James L. Grainger scite author profile

The general metabolic activation of the sea urchin egg at fertilization is dependent on a release of intracellular stores of calcium and the subsequent transient elevation of intracellular Ca2+ (refs 1--3). However, this elevation does not by itself lead to increased macromolecular synthesis and development but initiates steps which result in a long-term elevation of intracellular pH (refs 4--6). Among the developmental processes dependent on the elevation of intracellular pH is the large acceleration in the rate of protein synthesis at fertilization. Weak penetrating bases such as ammonia can be used to mimic the processes resulting in an increase in intracellular pH and so show the corresponding increases in protein synthesis rate. Conversely, it is possible to demonstrate a gradual but complete shut down of protein synthesis if the intracellular pH is reduced to the unfertilized level with penetrating weak acids.
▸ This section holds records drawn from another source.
/-! ### updEng -/

@[simp] theorem State.updEng_pending (e : Fin 13) (f : Engine → Engine) : (s.updEng e f).pending = s.pending := rfl
@[simp] theorem State.updEng_now (e : Fin 13) (f : Engine → Engine) : (s.updEng e f).now = s.now := rfl
@[simp] theorem State.updEng_timeC (e : Fin 13) (f : Engine → Engine) : (s.updEng e f).timeC = s.timeC := rfl
@[simp] theorem State.updEng_serial (e : Fin 13) (f : Engine → Engine) : (s.updEng e f).serial = s.serial := rfl
@[simp] theorem State.updEng_regs (e : Fin 13) (f : Engine → Engine) : (s.updEng e f).regs = s.regs := rfl
@[simp] theorem State.updEng_frozen (e : Fin 13) (f : Engine → Engine) : (s.updEng e f).frozen = s.frozen := rfl
@[simp] theorem State.updEng_softRst (e : Fin 13) (f : Engine → Engine) : (s.updEng e f).softRst = s.softRst := rfl
@[simp] theorem State.updEng_rst (e : Fin 13) (f : Engine → Engine) : (s.updEng e f).rst = s.rst := rfl
@[simp] theorem State.updEng_recent (e : Fin 13) (f : Engine → Engine) : (s.updEng e f).recent = s.recent := rfl
@[simp] theorem State.updEng_unlockWin (e : Fin 13) (f : Engine → Engine) : (s.updEng e f).unlockWin = s.unlockWin := rfl
@[simp] theorem State.updEng_bar0 (e : Fin 13) (f : Engine → Engine) : (s.updEng e f).bar0 = s.bar0 := rfl
@[simp] theorem State.updEng_bar2 (e : Fin 13) (f : Engine → Engine) : (s.updEng e f).bar2 = s.bar2 := rfl
@[simp] theorem State.updEng_spi (e : Fin 13) (f : Engine → Engine) : (s.updEng e f).spi = s.spi := rfl
@[simp] theorem State.updEng_held (e : Fin 13) (f : Engine → Engine) : (s.updEng e f).held = s.held := rfl
@[simp] theorem State.updEng_evt (e : Fin 13) (f : Engine → Engine) : (s.updEng e f).evt = s.evt := rfl
@[simp] theorem State.updEng_host (e : Fin 13) (f : Engine → Engine) : (s.updEng e f).host = s.host := rfl
@[simp] theorem State.updEng_store (e : Fin 13) (f : Engine → Engine) : (s.updEng e f).store = s.store := rfl
@[simp] theorem State.updEng_epoch (e : Fin 13) (f : Engine → Engine) : (s.updEng e f).epoch = s.epoch := rfl
@[simp] theorem State.updEng_snaps (e : Fin 13) (f : Engine → Engine) : (s.updEng e f).snaps = s.snaps := rfl
@[simp] theorem State.updEng_lastCor (e : Fin 13) (f : Engine → Engine) : (s.updEng e f).lastCor = s.lastCor := rfl
@[simp] theorem State.updEng_cor (e : Fin 13) (f : Engine → Engine) : (s.updEng e f).cor = s.cor := rfl
@[simp] theorem State.updEng_cors (e : Fin 13) (f : Engine → Engine) : (s.updEng e f).cors = s.cors := rfl
@[simp] theorem State.updEng_refillQ (e : Fin 13) (f : Engine → Engine) : (s.updEng e f).refillQ = s.refillQ := rfl
@[simp] theorem State.updEng_queues (e : Fin 13) (f : Engine → Engine) : (s.updEng e f).queues = s.queues := rfl
@[simp] theorem State.updEng_axes (e : Fin 13) (f : Engine → Engine) : (s.updEng e f).axes = s.axes := rfl
@[simp] theorem State.updEng_ports (e : Fin 13) (f : Engine → Engine) : (s.updEng e f).ports = s.ports := rfl
@[simp] theorem State.updEng_cars (e : Fin 13) (f : Engine → Engine) : (s.updEng e f).cars = s.cars := rfl
@[simp] theorem State.updEng_fbs (e : Fin 13) (f : Engine → Engine) : (s.updEng e f).fbs = s.fbs := rfl
@[simp] theorem State.updEng_adcs (e : Fin 13) (f : Engine → Engine) : (s.updEng e f).adcs = s.adcs := rfl
@[simp] theorem State.updEng_si (e : Fin 13) (f : Engine → Engine) : (s.updEng e f).si = s.si := rfl
@[simp] theorem State.updEng_arb (e : Fin 13) (f : Engine → Engine) : (s.updEng e f).arb = s.arb := rfl
@[simp] theorem State.updEng_fiobs (e : Fin 13) (f : Engine → Engine) : (s.updEng e f).fiobs = s.fiobs := rfl
@[simp] theorem State.updEng_recd (e : Fin 13) (f : Engine → Engine) : (s.updEng e f).recd = s.recd := rfl
@[simp] theorem State.updEng_cans (e : Fin 13) (f : Engine → Engine) : (s.updEng e f).cans = s.cans := rfl
@[simp] theorem State.updEng_eths (e : Fin 13) (f : Engine → Engine) : (s.updEng e f).eths = s.eths := rfl
@[simp] theorem State.updEng_vms (e : Fin 13) (f : Engine → Engine) : (s.updEng e f).vms = s.vms := rfl
@[simp] theorem State.updEng_doors (e : Fin 13) (f : Engine → Engine) : (s.updEng e f).doors = s.doors := rfl
@[simp] theorem State.updEng_ovl (e : Fin 13) (f : Engine → Engine) : (s.updEng e f).ovl = s.ovl := rfl
@[simp] theorem State.updEng_word (e : Fin 13) (f : Engine → Engine) (p' : Pg) (o : Nat) : (s.updEng e f).word p' o = s.word p' o := rfl
@[simp] theorem State.updEng_get (e : Fin 13) (f : Engine → Engine) (p' : Pg) (g : Fld) : (s.updEng e f).get p' g = s.get p' g := rfl
@[simp] theorem State.updEng_getI (e : Fin 13) (f : Engine → Engine) (p' : Pg) (g : Fld) : (s.updEng e f).getI p' g = s.getI p' g := rfl
@[simp] theorem State.updEng_flag (e : Fin 13) (f : Engine → Engine) (p' : Pg) (g : Fld) : (s.updEng e f).flag p' g = s.flag p' g := rfl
However, the rate of protein synthesis in ammonia-activated eggs lags behind that of fertilized controls even though ammonia activation can result in an intracellular pH increase greater than occurs in the fertilized egg. This result has led to the suggestion that factors other than intracellular pH may be regulating protein synthesis following fertilization. To investigate the possibility that the Ca2+ transient may have such a role, we measured the rate of amino acid incorporation in eggs that were activated in various ionic conditions which enabled the effects of Ca2+ and pH changes to be studied separately. Our results, reported here, show that if intracellular pH is elevated, increases in intracellular Ca2+ play an additional part in the activation of protein synthesis at fertilization.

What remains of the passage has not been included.